Welcome to CodeHarvester, a language-agnostic library designed to efficiently extract meaningful chunks of code from source code projects. This capability facilitates sophisticated analysis and provides contextual understanding for machine learning models.
Ensure you have Rust installed on your machine.
Clone the CodeHarvester repository to your local machine:
git clone https://github.com/your-username/CodeHarvester.git
cd CodeHarvester
To build the project, navigate to the project directory and use Cargo, Rust's package manager.
cargo build
This command creates an executable file in target/debug/
.
In the CodeHarvester project, we provide several key functions to extract meaningful code from Python source code.
This function tokenizes the input Python code and returns a vector of tokens.

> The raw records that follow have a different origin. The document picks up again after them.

-- ==== Sys2Proof/Laws/Requests.lean ====
section
/-! SUPPORT. What the Message Port's shared operations can do: raising, completing a reply, the arbiter, and the start
of a request's execution. -/

namespace Sys2Proof.Machine

open Sys2Proof

/-! ### Raising (R167) -/

/-- A raising touches only the notice queue. -/
theorem Port.raise_eq (p : Port) (src : Source) (u : Urgency) :
    p.raise src u = { p with urgent := (p.raise src u).urgent, routine := (p.raise src u).routine } := by
  unfold Port.raise
  repeat' split
  all_goals rfl

/-- A raising touches only the notice queue of the part. -/
theorem State.raise_eq (s : State) (src : Source) (u : Urgency) :
    s.raise src u = s.setPort { s.port with urgent := (s.raise src u).port.urgent,
                                            routine := (s.raise src u).port.routine } := by
  conv_lhs => rw [State.raise, Port.raise_eq]
  rfl

@[simp] theorem Port.raise_line (p : Port) (src : Source) (u : Urgency) : (p.raise src u).line = p.line := by
  rw [Port.raise_eq]

@[simp] theorem Port.raise_wire (p : Port) (src : Source) (u : Urgency) : (p.raise src u).wire = p.wire := by
  rw [Port.raise_eq]

@[simp] theorem Port.raise_replies (p : Port) (src : Source) (u : Urgency) : (p.raise src u).replies = p.replies := by
  rw [Port.raise_eq]

@[simp] theorem Port.raise_waiting (p : Port) (src : Source) (u : Urgency) : (p.raise src u).waiting = p.waiting := by
  rw [Port.raise_eq]

@[simp] theorem Port.raise_executing (p : Port) (src : Source) (u : Urgency) :
    (p.raise src u).executing = p.executing := by
  rw [Port.raise_eq]

@[simp] theorem Port.raise_rx (p : Port) (src : Source) (u : Urgency) : (p.raise src u).rx = p.rx := by
  rw [Port.raise_eq]

@[simp] theorem Port.raise_mask (p : Port) (src : Source) (u : Urgency) : (p.raise src u).mask = p.mask := by
  rw [Port.raise_eq]

/-- A source that is raised stands in the queue, unless its class is masked. -/
theorem Port.mem_raise (p : Port) (src : Source) (u : Urgency) (h : p.mask.enables src = true) :
    src ∈ (p.raise src u).urgent ++ (p.raise src u).routine := by
  unfold Port.raise
  simp only [h, Bool.not_true, Bool.false_eq_true, if_false]
  split
  · next hu => exact List.mem_append_left _ (by simpa using hu)
  · cases u
    · simp
    · dsimp only
      split
      · next hr => exact List.mem_append_right _ (by simpa using hr)
      · simp

/-- A source that is raised urgent stands in the urgent segment, unless its class is masked. -/
theorem Port.mem_raise_urgent (p : Port) (src : Source) (h : p.mask.enables src = true) :
    src ∈ (p.raise src .urgent).urgent := by
  unfold Port.raise
  simp only [h, Bool.not_true, Bool.false_eq_true, if_false]
  split
  · next hu => simpa using hu
  · simp

/-- A raising never takes a source out of the queue. -/
theorem Port.mem_raise_of_mem (p : Port) (src : Source) (u : Urgency) {x : Source} (h : x ∈ p.urgent ++ p.routine) :
    x ∈ (p.raise src u).urgent ++ (p.raise src u).routine := by
  by_cases hm : p.mask.enables src = true
  · by_cases hx : x = src
    · subst hx
      exact p.mem_raise x u hm
    · unfold Port.raise
      repeat' split
      all_goals simp_all
  · have hm' : p.mask.enables src = false := by simpa using hm
    simpa [Port.raise, hm'] using h

/-- A raising never takes a source out of the urgent segment. -/
theorem Port.mem_urgent_raise_of_mem (p : Port) (src : Source) (u : Urgency) {x : Source} (h : x ∈ p.urgent) :
    x ∈ (p.raise src u).urgent := by
  unfold Port.raise
  repeat' split
  all_goals simp_all

/-! ### The arbiter (R164) -/

/-- The arbiter touches only the port. -/
theorem State.arbitrate_eq (s : State) : s.arbitrate = s.setPort s.arbitrate.port := by
  unfold State.arbitrate
  repeat' split
  all_goals rfl

/-- The arbiter does nothing while a frame is being sent, or while a Warm Restart reset is due. -/
theorem State.arbitrate_of_busy (s : State) (h : s.port.line.isSome = true ∨ s.port.resetDue = true) :
    s.arbitrate = s := by
  unfold State.arbitrate
  rw [if_pos]
  cases h with
  | inl h => simp [h]
  | inr h => simp [h]

/-- The arbiter does nothing where nothing waits to be sent. -/
theorem State.arbitrate_of_empty (s : State) (h1 : s.port.replies = []) (h2 : s.port.urgent = [])
    (h3 : s.port.routine = []) : s.arbitrate = s := by
  unfold State.arbitrate
  simp [h1, h2, h3]

/-- The arbiter has nothing to do in a state whose line is busy while anything waits. -/
theorem State.arbitrate_of_lineSound (s : State) (h : s.lineSound) : s.arbitrate = s := by
  cases hl : s.port.line with
  | some f => exact s.arbitrate_of_busy (.inl (by simp [hl]))
  | none =>
    cases h hl with
    | inl h => exact s.arbitrate_of_busy (.inr h)
    | inr h => exact s.arbitrate_of_empty h.1 h.2.1 h.2.2

/-- The bytes the transmit pair carries for a frame, in their two spellings (R159). -/
theorem OutFrame.wireBytes_eq_onWire (f : OutFrame) : f.wireBytes = f.onWire := by
  simp [OutFrame.wireBytes, OutFrame.onWire, frameBytes, lenAndBody, checkBytes]

/-- A completed reply-class frame goes out behind those before it (R164). -/
theorem State.arbitrate_queueFrame (s : State) (f : OutFrame) (h : s.port.resetDue = false) :
    (s.queueFrame f).arbitrate = s.answered f := by
  have hd : (s.queueFrame f).port.resetDue = false := h
  unfold State.arbitrate
  simp only [hd, Bool.or_false]
  cases hl : s.port.line with
  | some g =>
    have hp : (s.queueFrame f).port.line.isSome = true := by simp [State.queueFrame, hl]
    rw [if_pos hp]
    simp [State.queueFrame, State.answered, Port.outgoing, hl]
  | none =>
    have hp : ¬ (s.queueFrame f).port.line.isSome = true := by simp [State.queueFrame, hl]
    rw [if_neg hp]
    cases hr : s.port.replies with
    | nil => simp [State.queueFrame, State.answered, Port.outgoing, Port.send, OutFrame.wireBytes_eq_onWire, lineBytes, hl, hr]
    | cons g rest =>
      simp [State.queueFrame, State.answered, Port.outgoing, Port.send, OutFrame.wireBytes_eq_onWire, lineBytes, hl, hr]

/-- A step that ends with a reply's completion (R162). -/
theorem finish_completeReply (s : State) (kind tag : Byte) (r : Reply) (h : s.port.resetDue = false) :
    finish (s.completeReply kind tag r) = .next (s.answered (replyFrame .reply kind tag r)) := by
  rw [finish, State.completeReply, State.arbitrate_queueFrame _ _ h]

/-- The reply of a request kind in its two spellings. -/
theorem replyFrame_eq_replyTo {kind : Byte} (h : kind ∈ requestKinds) (tag : Byte) (status : Status)
    (body : List Byte) : replyFrame .reply kind tag ⟨status, body⟩ = replyTo kind tag status body := by
  have h' : requestKinds.contains kind = true := by simpa using h
  rw [replyFrame, replyTo, replyKind, if_pos h']

@[simp] theorem State.answered_outgoing (s : State) (f : OutFrame) :
    (s.answered f).port.outgoing = s.port.outgoing ++ [f] := by
  have h : ∀ l : List OutFrame, l.head?.toList ++ l.tail = l := by intro l; cases l <;> rfl
  exact h _

@[simp] theorem State.answered_urgent (s : State) (f : OutFrame) : (s.answered f).port.urgent = s.port.urgent := rfl

@[simp] theorem State.answered_routine (s : State) (f : OutFrame) : (s.answered f).port.routine = s.port.routine := rfl

/-! ### The start of an execution (R161, R162) -/

theorem State.begins.running {s s0 : State} {r : Request} (h : s.begins r s0) : s.power = .running := h.1

theorem State.begins.idle {s s0 : State} {r : Request} (h : s.begins r s0) : s0.port.executing = none := by
  obtain ⟨-, he, ⟨-, -, rfl⟩ | ⟨rest, -, rfl⟩⟩ := h
  · exact he
  · exact he

theorem State.begins.notDue {s s0 : State} {r : Request} (h : s.begins r s0) : s0.port.resetDue = false := by
  simp [Port.resetDue, h.idle]

/-- Where a request's execution begins, it is admitted. -/
theorem State.begins.admitted {s s0 : State} {r : Request} (h : s.begins r s0) : s.admission r = .runs s0 := by
  obtain ⟨hp, he, ⟨hw, hl, rfl⟩ | ⟨rest, hw, rfl⟩⟩ := h
  · simp [State.admission, hp, he, hw, hl]
  · simp [State.admission, hp, he, hw]

/-- A request row where its execution begins. -/
theorem whenAdmitted_of_begins {s s0 : State} {r : Request} (h : s.begins r s0) (run : State → State) :
    whenAdmitted r run s = finish (run s0) := by
  simp [whenAdmitted, h.admitted]

/-- A request that is one step, where its execution begins with a payload of the right length. -/
theorem runRequest_of_begins {s s0 : State} {v : Service} {tag : Byte} {p : List Byte}
    (h : s.begins ⟨v.kind, tag, p⟩ s0) (hl : p.length = v.length) (hd : (v.work p s0).1.port.resetDue = false) :
    runRequest v tag p s =
      .next ((v.work p s0).1.answered (replyFrame .reply v.kind tag (v.work p s0).2)) := by
  rw [runRequest, whenAdmitted_of_begins h, Service.run, if_pos hl]
  exact finish_completeReply _ _ _ _ hd

/-- A request that is one step, where its execution begins with a payload of a wrong length (R163). -/
theorem runRequest_badLength {s s0 : State} {v : Service} {tag : Byte} {p : List Byte}
    (h : s.begins ⟨v.kind, tag, p⟩ s0) (hl : p.length ≠ v.length) :
    runRequest v tag p s =
      .next (s0.answered (replyFrame .reply v.kind tag (Reply.bare .badLength))) := by
  rw [runRequest, whenAdmitted_of_begins h, Service.run, if_neg hl]
  exact finish_completeReply _ _ _ _ h.notDue

/-- Everything a request row can do: nothing, or an arrival that begins no execution, or its execution from the state in
which it no longer waits (assumption 5). -/
theorem whenAdmitted_cases (r : Request) (run : State → State) (s : State) :
    whenAdmitted r run s = .next s ∨ whenAdmitted r run s = finish (s.arrive r)
      ∨ ∃ s0, s.begins r s0 ∧ whenAdmitted r run s = finish (run s0) := by
  unfold whenAdmitted
  cases h : s.admission r with
  | notNow => exact .inl rfl
  | arrives => exact .inr (.inl rfl)
  | runs s' =>
    refine .inr (.inr ⟨s', ?_, rfl⟩)
    revert h
    unfold State.admission
    split
    · next hp =>
      split
      · next he hw =>
        split
        · next hl => intro h; cases h; exact ⟨hp, he, .inl ⟨hw, hl, rfl⟩⟩
        · intro h; cases h
      · next q rest he hw =>
        split
        · next hq => intro h; cases h; exact ⟨hp, he, .inr ⟨rest, hq ▸ hw, rfl⟩⟩
        · intro h; cases h
      · intro h; cases h
    · intro h; cases h

/-! ### Waiting requests (R162) -/

/-- With nothing waiting, or a request executing, no request begins. -/
theorem State.startNext_eq_self (s : State) (h : s.port.waiting = [] ∨ s.port.executing ≠ none) :
    s.startNext = s := by
  unfold State.startNext
  split
  · next he hw => cases h with
    | inl h => rw [hw] at h; cases h
    | inr h => exact absurd he h
  · rfl
  · rfl

/-- With nothing waiting, or a request executing, no waiting request is served. -/
theorem State.serveWaiting_eq_self (s : State) (h : s.port.waiting = [] ∨ s.port.executing ≠ none) :
    s.serveWaiting = s := by
  have hs : ∀ n, State.serveUpTo n s = s := by
    intro n
    induction n with
    | zero => rfl
    | succ n ih => rw [State.serveUpTo, s.startNext_eq_self h, ih]
  exact hs _

/-- With nothing executing the oldest waiting request is executed first, and then those that are left. -/
theorem State.startNext_of_waiting (s : State) {r : Request} {rest : List Request} (he : s.port.executing = none)
    (hw : s.port.waiting = r :: rest) :
    s.startNext = ((s.setPort { s.port with waiting := rest }).execute r).arbitrate := by
  simp [State.startNext, he, hw]

/-- Everything a field event can do (assumption 4). -/
theorem fieldEvent_cases (f : State → State) (s : State) :
    (s.power ≠ .running ∧ fieldEvent f s = .next s)
      ∨ (s.power = .running ∧ fieldEvent f s = .next (f s).arbitrate) := by
  unfold fieldEvent finish
  by_cases h : s.power = .running
  · exact .inr ⟨h, if_pos h⟩
  · exact .inl ⟨h, if_neg h⟩

end Sys2Proof.Machine
end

use code_harvester::parse_python_code;
let code = "def add(x, y):\n return x + y";
let tokens = parse_python_code(&code);
This function reads a Python file, tokenizes the code, and returns a vector of tokens.
use code_harvester::read_file_and_parse;
let tokens = read_file_and_parse("/path/to/your/python/file.py");
This function extracts code structures (classes and functions) from the input Python code and returns a vector of CodeStructure
.
use code_harvester::extract_code_structures;
let code = "def add(x, y):\n return x + y";
let structures = extract_code_structures(&code);
To run all tests:
cargo test
Please read CONTRIBUTING.md
for the process for submitting pull requests to us.
This project is licensed under the MIT License. See the LICENSE
file for more details.
Feel free to create an issue for any questions or problems you might have. We'll gladly help you to make the most out of CodeHarvester.
As CodeHarvester continues to evolve, we are committed to expanding our functionality. Here's a brief glimpse into our roadmap:
-
Parsing Python: We are currently in the midst of enhancing our capabilities for parsing Python code structures. This includes comprehensive parsing of Python classes, functions, decorators, and more.
-
Expanding to Rust: Once we have strengthened our Python parsing, we plan to extend our solution to include the Rust language. This will allow for analysis and understanding of projects built with this increasingly popular system-level language.
-
JavaScript & TypeScript: Further down the road, we intend to implement functionality for parsing JavaScript and TypeScript. This will extend CodeHarvester's usability to front-end and full-stack projects, broadening its potential applications and usefulness.
Our roadmap reflects our dedication to continual improvement and user-centric design. We welcome feedback and contributions that help us move closer to our goals.